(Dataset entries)
/-! ### Index register and memory blocks -/

/-- R150, R151: ANNN sets I to NNN; FX1E adds `V[X]`, wraps at 16 bits, and does not write VF. -/
def Obligations.IndexLoadsAndAdds : Prop :=
  ∀ (nnn : Addr12) (x : Reg) (s : State),
    EncodedBy (.ldI nnn) 0xF000#16 0xA000#16 ∧ EncodedBy (.addI x) 0xF0FF#16 0xF01E#16 ∧
    ∃ a b : Word, a.toNat = nnn.toNat ∧ b.toNat = (s.i.toNat + (s.v[x]).toNat) % 65536 ∧
      exec (.ldI nnn) s = .next { s with i := a } ∧ exec (.addI x) s = .next { s with i := b }

/-- R152: all 8 bits of `V[X]` are used. -/
def Obligations.IndexPointsAtGlyph : Prop :=
  ∀ (x : Reg) (s : State), EncodedBy (.ldF x) 0xF0FF#16 0xF029#16 ∧
    ∃ a : Word, a.toNat = (s.cfg.fontBase + 5 * (s.v[x]).toNat) % 65536 ∧ exec (.ldF x) s = .next { s with i := a }

/-- R153, with R71: the three addresses wrap one by one; every other byte and I are unchanged. -/
def Obligations.DecimalDigitsAreStored : Prop :=
  ∀ (x : Reg) (s : State), s.cfg.legal = true → EncodedBy (.ldB x) 0xF0FF#16 0xF033#16 ∧
    ∃ m : Memory, exec (.ldB x) s = .next { s with mem := m } ∧
      (m.read s.cfg.memSize s.i.toNat).toNat = (s.v[x]).toNat / 100 ∧
      (m.read s.cfg.memSize (s.i.toNat + 1)).toNat = (s.v[x]).toNat / 10 % 10 ∧
      (m.read s.cfg.memSize (s.i.toNat + 2)).toNat = (s.v[x]).toNat % 10 ∧
      ∀ a, (∀ j < 3, a % s.cfg.memSize ≠ (s.i.toNat + j) % s.cfg.memSize) →
        m.read s.cfg.memSize a = s.readByte a

/-- R154, with R71: `V0..VX` at `I`, `I + 1`, …, wrapping one by one; every other byte and I are unchanged. -/
def Obligations.RegistersAreStored : Prop :=
  ∀ (x : Reg) (s : State), s.cfg.legal = true → EncodedBy (.storeRegs x) 0xF0FF#16 0xF055#16 ∧
    ∃ m : Memory, exec (.storeRegs x) s = .next { s with mem := m } ∧
      (∀ r : Reg, r ≤ x → m.read s.cfg.memSize (s.i.toNat + r.val) = s.v[r]) ∧
      ∀ a, (∀ r : Reg, r ≤ x → a % s.cfg.memSize ≠ (s.i.toNat + r.val) % s.cfg.memSize) →
        m.read s.cfg.memSize a = s.readByte a

/-- R155, with R71: `V0..VX` from memory at `I`, `I + 1`, …; the other registers and I are unchanged. -/
def Obligations.RegistersAreLoaded : Prop :=
  ∀ (x : Reg) (s : State), EncodedBy (.loadRegs x) 0xF0FF#16 0xF065#16 ∧
    ∃ v', exec (.loadRegs x) s = .next { s with v := v' } ∧
      ∀ r : Reg, v'[r] = if r ≤ x then s.readByte (s.i.toNat + r.val) else s.v[r]

/-! ### Display -/

/-- R167, with R160: every pixel off, on a frame of the core's own screen; VF is not written. -/
def Obligations.ClearTurnsEveryPixelOff : Prop :=
  EncodedBy .cls 0xFFFF#16 0x00E0#16 ∧
  ∀ s : State, ∃ f : Frame, f.wf s.cfg ∧ (∀ x y, f.pixel x y = false) ∧ exec .cls s = .next { s with fb := f }

/-- R161 to R164, R168: every sprite bit inside the screen is XORed onto its own pixel, from the origin taken modulo
the screen, and VF is the collision under the mode in force; the bytes and the origin are read before VF is written.
The frame's form is a clause of the invariant. -/
def Obligations.DrawXorsSprite : Prop :=
  ∀ (x y : Reg) (n : Fin 16) (s : State), s.fb.wf s.cfg → EncodedBy (.drw x y n) 0xF000#16 0xD000#16 ∧
    ∃ (f : Frame) (flag : Byte) (bytes : List Byte),
      (bytes.length = n.val ∧ ∀ r < n.val, bytes[r]? = some (s.readByte (s.i.toNat + r))) ∧ f.wf s.cfg ∧
      (∀ u w, u < s.cfg.screenW → w < s.cfg.screenH → f.pixel u w =
        (s.fb.pixel u w !=
          spriteSets bytes ((s.v[x]).toNat % s.cfg.screenW) ((s.v[y]).toNat % s.cfg.screenH) u w)) ∧
      (flag.toNat =
        if drawCollides s.cfg s.fb bytes ((s.v[x]).toNat % s.cfg.screenW) ((s.v[y]).toNat % s.cfg.screenH)
        then 1 else 0) ∧
      exec (.drw x y n) s = .next { s with fb := f, v := s.v.set vf flag }

/-- R169, which the spec derives: a second draw of the same sprite at the same origin restores the screen; in mode
`any` it reports a collision if the first turned a pixel on, in mode `last` if the last pixel the first toggled was
turned on by it. -/
def Obligations.SecondDrawRestoresScreen : Prop :=
  ∀ (c : RunConfig) (f : Frame) (bytes : List Byte) (xo yo : Byte), f.wf c →
    ((f.draw c bytes xo yo).fb.draw c bytes xo yo).fb = f ∧
    (∀ u w, f.pixel u w = false → (f.draw c bytes xo yo).fb.pixel u w = true →
      ((f.draw c bytes xo yo).fb.draw c bytes xo yo).collision .any = true) ∧
    (∀ p, (toggledPixels c bytes (xo.toNat % c.screenW) (yo.toNat % c.screenH)).getLast? = some p →
      f.pixel p.1 p.2 = false → ((f.draw c bytes xo yo).fb.draw c bytes xo yo).collision .last = true)

/-! ### Keys and timers -/

/-- R178, R179: the low 4 bits of `V[X]` select the key. -/
def Obligations.KeySkips : Prop :=
  ∀ (x : Reg) (s : State), s.cfg.legal = true →
    EncodedBy (.skp x) 0xF0FF#16 0xE09E#16 ∧ EncodedBy (.sknp x) 0xF0FF#16 0xE0A1#16 ∧
    ∃ (k : Key) (pc' : Word), k.val = (s.v[x]).toNat % 16 ∧ pc'.toNat = (s.pc.toNat + 2) % s.cfg.memSize ∧
      exec (.skp x) s = .next { s with pc := if s.keys[k] = true then pc' else s.pc } ∧
      exec (.sknp x) s = .next { s with pc := if s.keys[k] = true then s.pc else pc' }

/-- R180, with R176: the lowest key down goes to `V[X]` at once; with no key down the hold begins. -/
def Obligations.KeyWaitTakesLowestKey : Prop :=
  ∀ (x : Reg) (s : State), EncodedBy (.ldVxK x) 0xF0FF#16 0xF00A#16 ∧
    (∀ k : Key, s.keys[k] = true → (∀ j : Key, j < k → s.keys[j] = false) →
      ∃ b : Byte, b.toNat = k.val ∧ exec (.ldVxK x) s = .next { s with v := s.v.set x b }) ∧
    ((∀ k : Key, s.keys[k] = false) → exec (.ldVxK x) s = .next { s with wait := some x })

/-- R182, R183, R184. -/
def Obligations.TimerTransfers : Prop :=
  ∀ (x : Reg) (s : State),
    EncodedBy (.ldVxDt x) 0xF0FF#16 0xF007#16 ∧ EncodedBy (.ldDtVx x) 0xF0FF#16 0xF015#16 ∧
    EncodedBy (.ldStVx x) 0xF0FF#16 0xF018#16 ∧
    exec (.ldVxDt x) s = .next { s with v := s.v.set x s.dt } ∧
    exec (.ldDtVx x) s = .next { s with dt := s.v[x] } ∧
    exec (.ldStVx x) s = .next { s with st := s.v[x] }

/-! ### Unrecognized words -/

/-- R193, with R194: a no-op that reports the word and the address it was fetched from, `(PC - 2) mod MEM_SIZE`. -/
def Obligations.UnrecognizedIsReportedNop : Prop :=
  ∀ (w : Word) (s : State), s.cfg.legal = true →
    ∃ a : Word, a.toNat = (s.pc.toNat + s.cfg.memSize - 2) % s.cfg.memSize ∧
      exec (.unrecognized w) s = .next { s with diag := s.diag ++ [.unrecognized w a] }

/-! ### What no instruction changes -/

/-- R33, R42: an instruction writes only the V registers listed for it. -/
def Obligations.RegistersChangeOnlyAsListed : Prop :=
  ∀ (i : Instr) (s t : State) (r : Reg), exec i s = .next t → writesReg i r = false → t.v[r] = s.v[r]

/-- R36, R39, R40: PC beyond the fetch, I, DT and ST change only by the instructions listed for them. -/
def Obligations.PcIndexTimersChangeOnlyAsListed : Prop :=
  ∀ (i : Instr) (s t : State), exec i s = .next t →
    (s.cfg.legal = true → isSkip i = true → t.pc = s.pc ∨ t.pc.toNat = (s.pc.toNat + 2) % s.cfg.memSize) ∧
    (isSkip i = false → isTransfer i = false → t.pc = s.pc) ∧
    ((∀ nnn, i ≠ .ldI nnn) → (∀ x, i ≠ .addI x) → (∀ x, i ≠ .ldF x) → t.i = s.i) ∧
    ((∀ x, i ≠ .ldDtVx x) → t.dt = s.dt) ∧
    ((∀ x, i ≠ .ldStVx x) → t.st = s.st)

/-- R44, R74, R83: only CALL pushes and only RET pops, and only FX33 and FX55 write memory, at the addresses they
name. -/
def Obligations.StackMemoryChangeOnlyAsListed : Prop :=
  ∀ (i : Instr) (s t : State), exec i s = .next t →
    ((∀ nnn, i ≠ .call nnn) → t.stack = s.stack) ∧
    ((∀ nnn, i ≠ .call nnn) → i ≠ .ret → t.sp = s.sp) ∧
    (∀ a, (∀ j < storedBytes i, a % s.cfg.memSize ≠ (s.i.toNat + j) % s.cfg.memSize) → t.readByte a = s.readByte a)

/-- R31, R54, R55, R58: only CLS and DRW write the framebuffer, no instruction writes the keyboard, the run state, the
strike counter, the stop flag or the configuration, only FX0A enters a wait, only an unrecognized word is reported,
and only RND and RET take a draw. -/
def Obligations.DevicesControlChangeOnlyAsListed : Prop :=
  ∀ (i : Instr) (s t : State), exec i s = .next t →
    (i ≠ .cls → (∀ x y n, i ≠ .drw x y n) → t.fb = s.fb) ∧
    t.keys = s.keys ∧ t.run = s.run ∧ t.strikes = s.strikes ∧ t.stopReq = s.stopReq ∧ t.cfg = s.cfg ∧ t.env = s.env ∧
    ((∀ x, i ≠ .ldVxK x) → t.wait = s.wait) ∧
    ((∀ w, i ≠ .unrecognized w) → t.diag = s.diag) ∧
    (i ≠ .ret → (∀ x kk, i ≠ .rnd x kk) → t.draws = s.draws)

/-! ### The step -/

/-- R98, R99, with R208: where a cycle is the next move and R208 enables it, and the two bytes at PC decode to `i`, the
step is `exec` of `i` on the state after the fetch (PC on by 2 modulo MEM_SIZE, the strike counted, and of the model's
bookkeeping the schedule moved on, ST kept for a stale poll, and a pending stop's cycle used up), and then the halt
check. A cycle that R208 does not enable is passed over, and with nothing scheduled the next round is drawn; the
schedule and its rounds are the model's choice (log 6, log 7). -/
def Obligations.StepRunsDecodedInstruction : Prop :=
  (∀ (s : State) (rest : List Move) (i : Instr), s.cfg.legal = true → s.cycleNext rest →
    decode [s.readByte s.pc.toNat, s.readByte (s.pc.toNat + 1)] = .ok (i, []) →
    ∃ pc' : Word, pc'.toNat = (s.pc.toNat + 2) % s.cfg.memSize ∧
      step s = haltCheck (exec i { s with
        pc := pc',
        strikes := if s.readByte s.pc.toNat = 0 ∧ s.readByte (s.pc.toNat + 1) = 0 then s.strikes + 1 else 0,
        env := { s.env with
          schedule := rest, stBefore := s.st, stopCycleLeft := !s.stopReq && s.env.stopCycleLeft } })) ∧
  (∀ (s : State) (rest : List Move), s.env.schedule = .instructionCycle :: rest → ¬ s.cycleNext rest →
    step s = .next { s with env := { s.env with
      schedule := rest, lateTick := s.env.lateTick && decide (s.run ≠ .halted) } }) ∧
  (∀ s : State, s.env.schedule = [] →
    step s = .next { s with env := { s.env with
      schedule := roundMoves s.env.rounds, rounds := s.env.rounds + 1 } })

/-- R98 at the end of the cycle, R197: the state halts, and is reported, exactly when the strikes are HALT_STRIKES; a
late tick may follow (log 9). -/
def Obligations.CycleHaltsAtHaltStrikes : Prop :=
  ∀ t : State, t.cfg.legal = true →
    (t.strikes ≠ t.cfg.haltStrikes → haltCheck (.next t) = .next t) ∧
    (t.strikes = t.cfg.haltStrikes → ∃ a : Word, a.toNat = (t.pc.toNat + t.cfg.memSize - 2) % t.cfg.memSize ∧
      haltCheck (.next t) =
        .next { t with run := .halted, diag := t.diag ++ [.halt a], env := { t.env with lateTick := true } })

/-- The placement the host uses (log 16): after it, the very next step runs the placed word, from every state: the
word's two bytes at PC and PC + 1, high byte first, the core running, no wait, one cycle allowed, and a cycle as the
next move; everything else as before. -/
def Obligations.PlacedWordRuns : Prop :=
  ∀ (s : State) (w : Word), s.cfg.legal = true → ∃ (pc' : Word) (m : Memory),
    pc'.toNat = (s.pc.toNat + 2) % s.cfg.memSize ∧
    (m.read s.cfg.memSize s.pc.toNat).toNat = w.toNat / 256 ∧
    (m.read s.cfg.memSize (s.pc.toNat + 1)).toNat = w.toNat % 256 ∧
    (∀ a, a % s.cfg.memSize ≠ s.pc.toNat % s.cfg.memSize → a % s.cfg.memSize ≠ (s.pc.toNat + 1) % s.cfg.memSize →
      m.read s.cfg.memSize a = s.readByte a) ∧
    step (s.withFetchWord 16 w.toNat) = haltCheck (exec (decodeWord w) { s with
      pc := pc', strikes := if w = 0 then s.strikes + 1 else 0, mem := m, run := .running, wait := none,
      env := { s.env with stBefore := s.st, stopCycleLeft := !s.stopReq } })

/-- R71, R190, R192: the machine never stops with a fault or a refusal; every step of every state answers a next. -/
def Obligations.StepAlwaysAnswersNext : Prop := ∀ s : State, ∃ t, step s = .next t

## Problem to solve
From the data above, return every line from the line that has "0xF0FF#16 0xF065#16 ∧" up to and including the line that has "((f.draw c bytes xo yo).fb.draw c bytes xo yo).collision .any", exactly.

## Expected answer
  ∀ (x : Reg) (s : State), EncodedBy (.loadRegs x) 0xF0FF#16 0xF065#16 ∧
    ∃ v', exec (.loadRegs x) s = .next { s with v := v' } ∧
      ∀ r : Reg, v'[r] = if r ≤ x then s.readByte (s.i.toNat + r.val) else s.v[r]

/-! ### Display -/

/-- R167, with R160: every pixel off, on a frame of the core's own screen; VF is not written. -/
def Obligations.ClearTurnsEveryPixelOff : Prop :=
  EncodedBy .cls 0xFFFF#16 0x00E0#16 ∧
  ∀ s : State, ∃ f : Frame, f.wf s.cfg ∧ (∀ x y, f.pixel x y = false) ∧ exec .cls s = .next { s with fb := f }

/-- R161 to R164, R168: every sprite bit inside the screen is XORed onto its own pixel, from the origin taken modulo
the screen, and VF is the collision under the mode in force; the bytes and the origin are read before VF is written.
The frame's form is a clause of the invariant. -/
def Obligations.DrawXorsSprite : Prop :=
  ∀ (x y : Reg) (n : Fin 16) (s : State), s.fb.wf s.cfg → EncodedBy (.drw x y n) 0xF000#16 0xD000#16 ∧
    ∃ (f : Frame) (flag : Byte) (bytes : List Byte),
      (bytes.length = n.val ∧ ∀ r < n.val, bytes[r]? = some (s.readByte (s.i.toNat + r))) ∧ f.wf s.cfg ∧
      (∀ u w, u < s.cfg.screenW → w < s.cfg.screenH → f.pixel u w =
        (s.fb.pixel u w !=
          spriteSets bytes ((s.v[x]).toNat % s.cfg.screenW) ((s.v[y]).toNat % s.cfg.screenH) u w)) ∧
      (flag.toNat =
        if drawCollides s.cfg s.fb bytes ((s.v[x]).toNat % s.cfg.screenW) ((s.v[y]).toNat % s.cfg.screenH)
        then 1 else 0) ∧
      exec (.drw x y n) s = .next { s with fb := f, v := s.v.set vf flag }

/-- R169, which the spec derives: a second draw of the same sprite at the same origin restores the screen; in mode
`any` it reports a collision if the first turned a pixel on, in mode `last` if the last pixel the first toggled was
turned on by it. -/
def Obligations.SecondDrawRestoresScreen : Prop :=
  ∀ (c : RunConfig) (f : Frame) (bytes : List Byte) (xo yo : Byte), f.wf c →
    ((f.draw c bytes xo yo).fb.draw c bytes xo yo).fb = f ∧
    (∀ u w, f.pixel u w = false → (f.draw c bytes xo yo).fb.pixel u w = true →
      ((f.draw c bytes xo yo).fb.draw c bytes xo yo).collision .any = true) ∧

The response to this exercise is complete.